» **What is being asked**
Only the lines below starting at the one containing "def isCritical (t" and ending at the one containing "false (R137). -/" belong in the answer, each copied exactly.

» **Material for this exercise**
theorem good_State_freezeCancel (s : State) (p : ℕ) (h_s : s.Good) :
    (State.freezeCancel s p).Good := by
  unfold State.freezeCancel
  repeat' (with_reducible first | assumption | apply good_State_unpreempt | apply good_State_stopAll | apply good_State_modPart | apply good_State_doorbell | apply good_State_modRing | apply good_State_partEnd | apply good_foldl | ((first | apply good_bytes | apply good_mk); first | assumption | apply good_State_unpreempt | apply good_State_stopAll | apply good_State_modPart | apply good_State_doorbell | apply good_State_modRing | apply good_State_partEnd | apply good_foldl) | intro _ | (extract_lets +onlyGivenNames x; first | (apply good_cut (s := x); rotate_left; clear_value x; rotate_left; subst x) | (have hf := is_fun x; clear hf; subst x) | clear_value x | subst x) | split)

theorem good_effPartFreeze (p : ℕ) (limit : ℕ) (f : ℕ) (id : ℕ) (s : State) (h_s : s.Good) :
    (effPartFreeze p limit f id s).Good := by
  unfold effPartFreeze
  repeat' (with_reducible first | assumption | apply good_State_partCmd | apply good_State_stopAll | apply good_State_modPart | apply good_State_freezeCancel | apply good_State_preemptBlocks | apply good_ite | ((first | apply good_bytes | apply good_mk); first | assumption | apply good_State_partCmd | apply good_State_stopAll | apply good_State_modPart | apply good_State_freezeCancel | apply good_State_preemptBlocks | apply good_ite) | intro _ | (extract_lets +onlyGivenNames x; first | (apply good_cut (s := x); rotate_left; clear_value x; rotate_left; subst x) | (have hf := is_fun x; clear hf; subst x) | clear_value x | subst x) | split)

theorem good_execPartFreeze (e : Entry) (part : ℕ) (limit : ℕ) (s : State) (h_s : s.Good) :
    OkOut (execPartFreeze e part limit s) := by
  unfold execPartFreeze
  repeat' (with_reducible first | assumption | apply good_State_startEntry | apply good_effPartFreeze | apply okOut_next)

theorem good_State_freezePoint (s : State) (p : ℕ) (h_s : s.Good) :
    (State.freezePoint s p).Good := by
  unfold State.freezePoint
  repeat' (with_reducible first | assumption | apply good_State_modAts | apply good_State_bump | apply good_State_modPart | apply good_State_partEnd | apply good_ite | ((first | apply good_bytes | apply good_mk); first | assumption | apply good_State_modAts | apply good_State_bump | apply good_State_modPart | apply good_State_partEnd | apply good_ite) | intro _ | (extract_lets +onlyGivenNames x; first | (apply good_cut (s := x); rotate_left; clear_value x; rotate_left; subst x) | (have hf := is_fun x; clear hf; subst x) | clear_value x | subst x) | split)

theorem good_execFreezePoint (part : Fin 16) (now : ℕ) (s : State) (h_s : s.Good) :
    OkOut (execFreezePoint part now s) := by
  unfold execFreezePoint
  repeat' (with_reducible first | assumption | apply good_State_freezePoint | apply good_State_tick | apply okOut_next)

theorem good_execFreezeCancel (part : Fin 16) (now : ℕ) (s : State) (h_s : s.Good) :
    OkOut (execFreezeCancel part now s) := by
  unfold execFreezeCancel
  repeat' (with_reducible first | assumption | apply good_State_tick | apply good_State_freezeCancel | apply good_ite | apply okOut_next | apply okOut_ite | intro _ | (extract_lets +onlyGivenNames x; first | (apply good_cut (s := x); rotate_left; clear_value x; rotate_left; subst x) | clear_value x | subst x) | split)

theorem good_writeExtents (s : State) (f : ℕ) (l : List (ℕ × ℕ)) (bs : List Byte) (h_s : s.Good) :
    (writeExtents s f l bs).Good := by
  induction l generalizing s f bs h_s with
  | nil => rw [writeExtents.eq_1]; repeat' (with_reducible first | assumption | apply good_State_hostWrite | apply good_ite | intro _ | split)
  | cons x t ih => rw [writeExtents.eq_2]; repeat' (with_reducible first | assumption | apply good_State_hostWrite | apply ih | apply good_ite | intro _ | split)

theorem good_State_withTaken (s : State) (f : ℕ) (id : ℕ) (p : ℕ) (opcode : ℕ) (r : List (ℕ × ℕ × Bool)) (k : State → State) (h_s : s.Good) (h_k : ∀ t : State, t.Good → (k t).Good) :
    (State.withTaken s f id p opcode r k).Good := by
  unfold State.withTaken
  repeat' (with_reducible first | assumption | apply good_State_partCmd | apply good_State_withHost | apply h_k | apply good_ite | intro _ | split)

theorem good_State_withExtents (s : State) (f : ℕ) (id : ℕ) (p : ℕ) (opcode : ℕ) (addr : ℕ) (n : ℕ) (wr : Bool) (l : List Status) (k : List (ℕ × ℕ) → State → State) (h_s : s.Good) (h_k : ∀ x0 (t : State), t.Good → (k x0 t).Good) :
    (State.withExtents s f id p opcode addr n wr l k).Good := by
  unfold State.withExtents
  repeat' (with_reducible first | assumption | apply good_State_partCmd | apply good_State_withTaken | apply h_k | apply good_ite | intro _ | (extract_lets +onlyGivenNames x; first | (apply good_cut (s := x); rotate_left; clear_value x; rotate_left; subst x) | (have hf := is_fun x; clear hf; subst x) | clear_value x | subst x) | split)

theorem good_effPartSave (p : ℕ) (addr : ℕ) (n : ℕ) (m : ℕ) (f : ℕ) (id : ℕ) (s : State) (h_s : s.Good) :
    (effPartSave p addr n m f id s).Good := by
  unfold effPartSave
  repeat' (with_reducible first | assumption | apply good_State_withExtents | apply good_State_partCmd | apply good_writeExtents | apply good_State_bump | apply good_State_modPart | apply good_State_jCommit | apply good_State_partEnd | apply good_ite | ((first | apply good_bytes | apply good_mk); first | assumption | apply good_State_withExtents | apply good_State_partCmd | apply good_writeExtents | apply good_State_bump | apply good_State_modPart | apply good_State_jCommit | apply good_State_partEnd | apply good_ite) | intro _ | (extract_lets +onlyGivenNames x; first | (apply good_cut (s := x); rotate_left; clear_value x; rotate_left; subst x) | (have hf := is_fun x; clear hf; subst x) | (have hf := is_cells x; clear hf; subst x) | clear_value x | subst x) | split)
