-- ==== Sys2Proof/Tests/Slice0.lean ====
section
/-!
SUPPORT. Slice0.lean: tests on small states (expected values from the manual's tables and worked examples), terms that WellFormed refuses, and for every
statement with hypotheses a state and operands that meet them.
-/

open Sys2Proof Sys2Proof.Machine

set_option exponentiation.threshold 512

/-! ### States -/

/-- Partition 0 ACTIVE with a little of everything. -/
def tRec : PartRec :=
  { blks := 1, rings := 16, herds := 2, tallies := 8, conns := 8, windows := 8, precv := 64, inflight := 64, sbase := 0, spages := 2, replay := 64,
    atc := 64, link := 0, ports := 1, share := 64 }

/-- Connection 3: ESTABLISHED with incarnation 2, its peer's handle 6; it may send. -/
def tConn : Conn :=
  { state := .established, cid := { inc := 2, peerIp := 0x0A000002, peerConn := 6, peerInc := 1, peerGen := 1, pmtu := 3, ports := 1, port0 := 0 },
    tx := { gwin := 1000, srtt := 10000, paths := [(0, {})] }, rx := { base := 100, top := 100 } }

/-- Its function: an admin ring, an ACTIVE ring pair 1, a PAUSED one 2 and a frame-form one 3. -/
def tFn : FnState :=
  { rings := [(0, newRing 6 6 0 0x10000 0x20000 false), (1, newRing 6 6 0 0x30000 0x40000 false),
              (2, { newRing 6 6 0 0x50000 0x60000 false with state := .paused }), (3, newRing 6 6 0 0x70000 0x80000 true)],
    admEn := true, sqLog := 6, cqLog := 6, admSq := 0x10000, admCq := 0x20000,
    tallies := [(0, { count := 5 }), (1, { count := 2 ^ 64 - 2 })], conns := [(3, tConn)],
    wins := [(2, { state := .open_, incarn := 9, base := 0x100000, length := 4096, rd := true, wr := true, atom := true, notify := true, nring := 1 })],
    mlists := [(5, { uq := 4 })] }

/-- The same for a physical function: an admin ring and a frame-form ring pair 1. -/
def tPf : FnState := { rings := [(0, newRing 6 6 0 0x10000 0x20000 false), (1, newRing 6 6 0 0x30000 0x40000 true)], admEn := true, sqLog := 6, cqLog := 6 }

/-- A running device. -/
def tS : State :=
  { State.reset with
    fns := [(0, tPf), (4, tFn)], parts := [(0, { state := .active, clean := true, cur := tRec })],
    links := [(0, { up := true, vfEnable := true })], mgmt := { running := true, bootOk := true } }

/-- tS with its instance changed. -/
def tF (g : FnState → FnState) : State := tS.modFn 4 g

/-- An entry of one slot on ring k of the instance, and of the physical function. -/
def tE (k : Nat) : Entry := ⟨.vf 0, k, 7, 1, 1, false⟩
def tP (k : Nat) : Entry := ⟨.pf 0, k, 7, 1, 1, false⟩

/-- Ready, as a computation. -/
def readyB (s : State) (e : Entry) (lens : Nat → Bool) (raw : Bool) : Bool :=
  s.canStart e.fn.idx e.ring && lens e.slots && decide (e.slots ≤ (s.ring e.fn.idx e.ring).sqSize - (s.ring e.fn.idx e.ring).head) && ! e.rsv &&
  decide (e.gen = (s.fn e.fn.idx).gen) && decide ((s.ring e.fn.idx e.ring).raw = raw)

theorem ready_of {s : State} {e : Entry} {lens : Nat → Bool} {raw : Bool} (h : readyB s e lens raw = true) : Ready s e lens raw := by
  simp only [readyB, Bool.and_eq_true, decide_eq_true_eq, Bool.not_eq_true'] at h
  obtain ⟨⟨⟨⟨⟨h1, h2⟩, h3⟩, h4⟩, h5⟩, h6⟩ := h
  exact ⟨h1, h2, h3, h4, h5, h6⟩

/-! ### Witnesses: rings (statements 1 to 5) -/

/-- RingStateCommands: on the admin ring, the last ring number of the quota is FREE, ring pair 1 ACTIVE, 2 PAUSED. -/
theorem wit_RingStateCommands :
    Ready tS { tE 0 with slots := 2 } len2 false ∧ Ready tS (tE 0) len1 false ∧ (tE 0).ring = 0 ∧ 15 < tS.qRings 4 ∧ (tS.ring 4 15).state = .free ∧
    (tS.ring 4 1).state = .active ∧ (tS.ring 4 2).state = .paused ∧ (tS.ring 4 1).flushOp = none :=
  ⟨ready_of (by decide), ready_of (by decide), by decide, by decide, by decide, by decide, by decide, by decide⟩
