-- ==== Sys2Proof/Machine/Flags.lean ====
section
/-! DEFINITION. The letter predicates (00_scope.md R18), the type-code predicates and the flag word (41_type_code.md R130 to
R137), and the words STATUS, ERR_CODE and ERR_FIELD read as (10_state.md R24, 60_exceptions.md R220, R222). -/

namespace Sys2Proof.Machine

/-- R18. -/
def isUpper (b : Byte) : Bool := decide (0x41 ≤ b.toNat) && decide (b.toNat ≤ 0x5A)

/-- R18. -/
def isLower (b : Byte) : Bool := decide (0x61 ≤ b.toNat) && decide (b.toNat ≤ 0x7A)

/-- R18. -/
def isAlpha (b : Byte) : Bool := isUpper b || isLower b

/-- TypeOk of R130. -/
def typeOk (t : Word) : Bool :=
  isAlpha (typeByte t 0) && isAlpha (typeByte t 1) && isAlpha (typeByte t 2) && isAlpha (typeByte t 3)

/-- FirstBad of R130: the least k with not IsAlpha(t_k). Used only where `typeOk` fails. -/
def firstBad (t : Word) : Nat :=
  if !isAlpha (typeByte t 0) then 0
  else if !isAlpha (typeByte t 1) then 1
  else if !isAlpha (typeByte t 2) then 2
  else 3

/-- R131. -/
def isCritical (t : Word) : Bool := isUpper (typeByte t 0)

/-- R132. -/
def isPublic (t : Word) : Bool := isUpper (typeByte t 1)

/-- R133. -/
def isReservedBitValid (t : Word) : Bool := isUpper (typeByte t 2)

/-- R134. -/
def isSafeToCopy (t : Word) : Bool := isLower (typeByte t 3)

/-- R133: overall validity is the same predicate as reserved-bit validity, kept under its own name. -/
def isValidType (t : Word) : Bool := isReservedBitValid t

/-- A predicate counts as 1 when true and 0 when false (R137). -/
def bit (p : Bool) : Word := if p then 1 else 0

/-- Flags(t) of R137. -/
def typeFlagsOf (t : Word) : Word :=
  bit (isCritical t) * 0x01 + bit (isPublic t) * 0x02 + bit (isReservedBitValid t) * 0x04
    + bit (isSafeToCopy t) * 0x08 + bit (isValidType t) * 0x10

/-- The word STATUS reads as (R24); bits 31:4 read 0. -/
def Status.word (t : Status) : Word :=
  bit t.busy * 0x01 + bit t.err * 0x02 + bit t.found * 0x04 + bit t.cvalid * 0x08

/-- The numbers of R220. -/
def ErrCode.word : ErrCode → Word
  | .none => 0x00
  | .invalidTypeBytes => 0x01
  | .wrongLength => 0x02
  | .truncatedData => 0x03
  | .trailingBytes => 0x04
  | .incompleteChunk => 0x05
  | .checksumMismatch => 0x06
  | .badSignature => 0x07
  | .chunkNotFound => 0x08
  | .notUtf8 => 0x09
  | .illegalCommand => 0x10
  | .rangeError => 0x11
  | .overlapError => 0x12
  | .noContainer => 0x13
  | .capacityExceeded => 0x14
  | .badIndex => 0x15

/-- The numbers of R222. -/
def ErrField.word : ErrField → Word
  | .none => 0
  | .signature => 1
  | .length => 2
  | .type => 3
  | .data => 4
  | .crc => 5
  | .trailing => 6
  | .operand => 7

end Sys2Proof.Machine
end

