/-- R153: a frame CHUNK_BUILD wrote parses back to the chunk it was built from, as long as no byte of it is written in
between; and a CHUNK_PARSE that succeeds means the range is the frame of what it reports. -/
def Obligations.ChunkRoundTrip : Prop :=
  (∀ (s t u : State) (d : List Byte), exec .chunkBuild s = .next t → t.err.code = .none → d.length = s.len →
    s.Holds s.src d → u.params = s.params → u.latch.srcAddr = s.latch.dstAddr → u.len = 12 + s.len →
    (∀ a, s.dst ≤ a → a < s.dst + (12 + s.len) → u.buf.read a = t.buf.read a) →
    exec .chunkParse u = .next { u with
      res := { u.res with
        len := s.latch.srcLen
        type := s.ty
        crc := crc32 (be32Bytes s.ty ++ d)
        dataAddr := BitVec.ofNat 32 (s.dst + 8)
        outLen := BitVec.ofNat 32 (12 + s.len) }
      typeFlags := typeFlagsOf s.ty
      status := { u.status with busy := false } } ∧
    u.Holds (s.dst + 8) d) ∧
  (∀ s t : State, exec .chunkParse s = .next t → t.err.code = .none →
    ∃ d : List Byte, d.length = t.res.len.toNat ∧ s.len = 12 + d.length ∧ t.res.dataAddr.toNat = s.src + 8 ∧
      s.Holds (s.src + 8) d ∧ s.Holds s.src (frameBytes t.res.len t.res.type d t.res.crc))

/-- R154: what CHUNK_PARSE answers on a well-formed frame with exactly one bit flipped, bit `j` of its byte `p`. In (d) and (e)
`m` is the number of the flipped bit of the length L. -/
def Obligations.SingleBitCorruptionIsRejected : Prop :=
  ∀ (s : State) (c : Chunk) (p j : Nat), c.ok → p < 12 + c.data.length → j < 8 → s.InRange s.src s.len →
    s.len = 12 + c.data.length → s.Holds s.src (flipBit c.frame p j) →
    (8 + c.data.length ≤ p → exec .chunkParse s = .next (s.failed
        { code := .checksumMismatch, field := .crc, offset := BitVec.ofNat 32 (s.src + 8 + c.data.length), index := 0 })) ∧
    (8 ≤ p → p < 8 + c.data.length → exec .chunkParse s = .next (s.failed
        { code := .checksumMismatch, field := .crc, offset := BitVec.ofNat 32 (s.src + 8 + c.data.length), index := 0 })) ∧
    (∀ k, k < 4 → p = 4 + k →
      (isAlpha (typeByte c.type k ^^^ ((1 : Byte) <<< j)) = true → exec .chunkParse s = .next (s.failed
        { code := .checksumMismatch, field := .crc,
          offset := BitVec.ofNat 32 (s.src + 8 + c.data.length), index := 0 })) ∧
      (j = 5 → isAlpha (typeByte c.type k ^^^ ((1 : Byte) <<< j)) = true) ∧
      (isAlpha (typeByte c.type k ^^^ ((1 : Byte) <<< j)) = false → exec .chunkParse s = .next (s.failed
        { code := .invalidTypeBytes, field := .type, offset := BitVec.ofNat 32 (s.src + 4 + k), index := 0 }))) ∧
    (∀ m, p < 4 → m = 8 * (3 - p) + j → c.data.length.testBit m = false →
      (m ≤ 2 → exec .chunkParse s = .next (s.failed
          { code := .truncatedData, field := .crc,
            offset := BitVec.ofNat 32 (s.src + 8 + (c.data.length + 2 ^ m)), index := 0 })) ∧
      (3 ≤ m → exec .chunkParse s = .next (s.failed
          { code := .truncatedData, field := .data, offset := BitVec.ofNat 32 (s.src + 8), index := 0 }))) ∧
    (∀ m, p < 4 → m = 8 * (3 - p) + j → c.data.length.testBit m = true →
      exec .chunkParse s = .next (s.failed
          { code := .trailingBytes, field := .trailing,
            offset := BitVec.ofNat 32 (s.src + 12 + (c.data.length - 2 ^ m)), index := 0 }))

/-! ## The container unit -/

/-- R172: CONT_PARSE of the signature and whole well-formed frames, no more of them than the table holds, loads the table. -/
def Obligations.ContParseLoadsTheTable : Prop :=
  ∀ (s : State) (cs : List Chunk), (∀ c ∈ cs, c.ok) → cs.length ≤ s.params.maxChunks.toNat → s.InRange s.src s.len →
    s.len = 8 + (framesOf cs).length → s.Holds s.src ([0x89, 0x50, 0x4E, 0x47, 0x0D, 0x0A, 0x1A, 0x0A] ++ framesOf cs) →
    exec .contParse s = .next { s with
      ct := tableOf (s.src + 8) cs
      res := { s.res with outLen := s.latch.srcLen }
      status := { s.status with busy := false, cvalid := true } }
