/-! ### `setTable` -/

@[simp] theorem State.setTable_params (v : Bool) (l : List Descriptor) : (s.setTable v l).params = s.params := rfl
@[simp] theorem State.setTable_status (v : Bool) (l : List Descriptor) :
    (s.setTable v l).status =
      { s.status with cvalid := v } := rfl
@[simp] theorem State.setTable_err (v : Bool) (l : List Descriptor) : (s.setTable v l).err = s.err := rfl
@[simp] theorem State.setTable_opnd (v : Bool) (l : List Descriptor) : (s.setTable v l).opnd = s.opnd := rfl
@[simp] theorem State.setTable_crcState (v : Bool) (l : List Descriptor) : (s.setTable v l).crcState = s.crcState := rfl
@[simp] theorem State.setTable_typeFlags (v : Bool) (l : List Descriptor) : (s.setTable v l).typeFlags = s.typeFlags := rfl
@[simp] theorem State.setTable_res (v : Bool) (l : List Descriptor) : (s.setTable v l).res = s.res := rfl
@[simp] theorem State.setTable_ct (v : Bool) (l : List Descriptor) : (s.setTable v l).ct = l := rfl
@[simp] theorem State.setTable_buf (v : Bool) (l : List Descriptor) : (s.setTable v l).buf = s.buf := rfl
@[simp] theorem State.setTable_cmdWord (v : Bool) (l : List Descriptor) : (s.setTable v l).cmdWord = s.cmdWord := rfl
@[simp] theorem State.setTable_latch (v : Bool) (l : List Descriptor) : (s.setTable v l).latch = s.latch := rfl
@[simp] theorem State.setTable_crcInternal (v : Bool) (l : List Descriptor) :
    (s.setTable v l).crcInternal =
      s.crcInternal := rfl
@[simp] theorem State.setTable_delay (v : Bool) (l : List Descriptor) : (s.setTable v l).delay = s.delay := rfl
@[simp] theorem State.setTable_draws (v : Bool) (l : List Descriptor) : (s.setTable v l).draws = s.draws := rfl
@[simp] theorem State.setTable_inputs (v : Bool) (l : List Descriptor) : (s.setTable v l).inputs = s.inputs := rfl
@[simp] theorem State.setTable_replies (v : Bool) (l : List Descriptor) : (s.setTable v l).replies = s.replies := rfl

/-! ### `setBuf` -/

@[simp] theorem State.setBuf_params (m : Memory) : (s.setBuf m).params = s.params := rfl
@[simp] theorem State.setBuf_status (m : Memory) : (s.setBuf m).status = s.status := rfl
@[simp] theorem State.setBuf_err (m : Memory) : (s.setBuf m).err = s.err := rfl
@[simp] theorem State.setBuf_opnd (m : Memory) : (s.setBuf m).opnd = s.opnd := rfl
@[simp] theorem State.setBuf_crcState (m : Memory) : (s.setBuf m).crcState = s.crcState := rfl
@[simp] theorem State.setBuf_typeFlags (m : Memory) : (s.setBuf m).typeFlags = s.typeFlags := rfl
@[simp] theorem State.setBuf_res (m : Memory) : (s.setBuf m).res = s.res := rfl
@[simp] theorem State.setBuf_ct (m : Memory) : (s.setBuf m).ct = s.ct := rfl
@[simp] theorem State.setBuf_buf (m : Memory) : (s.setBuf m).buf = m := rfl
@[simp] theorem State.setBuf_cmdWord (m : Memory) : (s.setBuf m).cmdWord = s.cmdWord := rfl
@[simp] theorem State.setBuf_latch (m : Memory) : (s.setBuf m).latch = s.latch := rfl
@[simp] theorem State.setBuf_crcInternal (m : Memory) : (s.setBuf m).crcInternal = s.crcInternal := rfl
@[simp] theorem State.setBuf_delay (m : Memory) : (s.setBuf m).delay = s.delay := rfl
@[simp] theorem State.setBuf_draws (m : Memory) : (s.setBuf m).draws = s.draws := rfl
@[simp] theorem State.setBuf_inputs (m : Memory) : (s.setBuf m).inputs = s.inputs := rfl
@[simp] theorem State.setBuf_replies (m : Memory) : (s.setBuf m).replies = s.replies := rfl

/-! ### `commandStart` -/

@[simp] theorem State.commandStart_params (w : Word) (d : Nat) : (s.commandStart w d).params = s.params := rfl
@[simp] theorem State.commandStart_status (w : Word) (d : Nat) :
    (s.commandStart w d).status =
      { s.status with busy := true, err := false, found := false } := rfl
@[simp] theorem State.commandStart_err (w : Word) (d : Nat) : (s.commandStart w d).err = ErrorRecord.clear := rfl
@[simp] theorem State.commandStart_opnd (w : Word) (d : Nat) : (s.commandStart w d).opnd = s.opnd := rfl
@[simp] theorem State.commandStart_crcState (w : Word) (d : Nat) : (s.commandStart w d).crcState = s.crcState := rfl
@[simp] theorem State.commandStart_typeFlags (w : Word) (d : Nat) : (s.commandStart w d).typeFlags = s.typeFlags := rfl
@[simp] theorem State.commandStart_res (w : Word) (d : Nat) : (s.commandStart w d).res = s.res := rfl
@[simp] theorem State.commandStart_ct (w : Word) (d : Nat) : (s.commandStart w d).ct = s.ct := rfl
@[simp] theorem State.commandStart_buf (w : Word) (d : Nat) : (s.commandStart w d).buf = s.buf := rfl
@[simp] theorem State.commandStart_cmdWord (w : Word) (d : Nat) : (s.commandStart w d).cmdWord = w := rfl
@[simp] theorem State.commandStart_latch (w : Word) (d : Nat) : (s.commandStart w d).latch = s.opnd := rfl
@[simp] theorem State.commandStart_crcInternal (w : Word) (d : Nat) : (s.commandStart w d).crcInternal = s.crcInternal := rfl
@[simp] theorem State.commandStart_delay (w : Word) (d : Nat) : (s.commandStart w d).delay = d := rfl
@[simp] theorem State.commandStart_draws (w : Word) (d : Nat) : (s.commandStart w d).draws = s.draws + 1 := rfl
@[simp] theorem State.commandStart_inputs (w : Word) (d : Nat) : (s.commandStart w d).inputs = s.inputs := rfl
@[simp] theorem State.commandStart_replies (w : Word) (d : Nat) : (s.commandStart w d).replies = s.replies := rfl

/-! ### `finish` -/

@[simp] theorem State.finish_params : (s.finish).params = s.params := rfl
@[simp] theorem State.finish_status : (s.finish).status = { s.status with busy := false } := rfl
@[simp] theorem State.finish_err : (s.finish).err = s.err := rfl
@[simp] theorem State.finish_opnd : (s.finish).opnd = s.opnd := rfl
@[simp] theorem State.finish_crcState : (s.finish).crcState = s.crcState := rfl
@[simp] theorem State.finish_typeFlags : (s.finish).typeFlags = s.typeFlags := rfl
@[simp] theorem State.finish_res : (s.finish).res = s.res := rfl
@[simp] theorem State.finish_ct : (s.finish).ct = s.ct := rfl
@[simp] theorem State.finish_buf : (s.finish).buf = s.buf := rfl
@[simp] theorem State.finish_cmdWord : (s.finish).cmdWord = s.cmdWord := rfl
@[simp] theorem State.finish_latch : (s.finish).latch = s.latch := rfl
@[simp] theorem State.finish_crcInternal : (s.finish).crcInternal = s.crcInternal := rfl
@[simp] theorem State.finish_delay : (s.finish).delay = s.delay := rfl
@[simp] theorem State.finish_draws : (s.finish).draws = s.draws := rfl
@[simp] theorem State.finish_inputs : (s.finish).inputs = s.inputs := rfl
@[simp] theorem State.finish_replies : (s.finish).replies = s.replies := rfl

» **Exercise answer**
def isCritical (t : Word) : Bool := isUpper (typeByte t 0)

/-- R132. -/
def isPublic (t : Word) : Bool := isUpper (typeByte t 1)

/-- R133. -/
def isReservedBitValid (t : Word) : Bool := isUpper (typeByte t 2)

/-- R134. -/
def isSafeToCopy (t : Word) : Bool := isLower (typeByte t 3)

/-- R133: overall validity is the same predicate as reserved-bit validity, kept under its own name. -/
def isValidType (t : Word) : Bool := isReservedBitValid t

/-- A predicate counts as 1 when true and 0 when false (R137). -/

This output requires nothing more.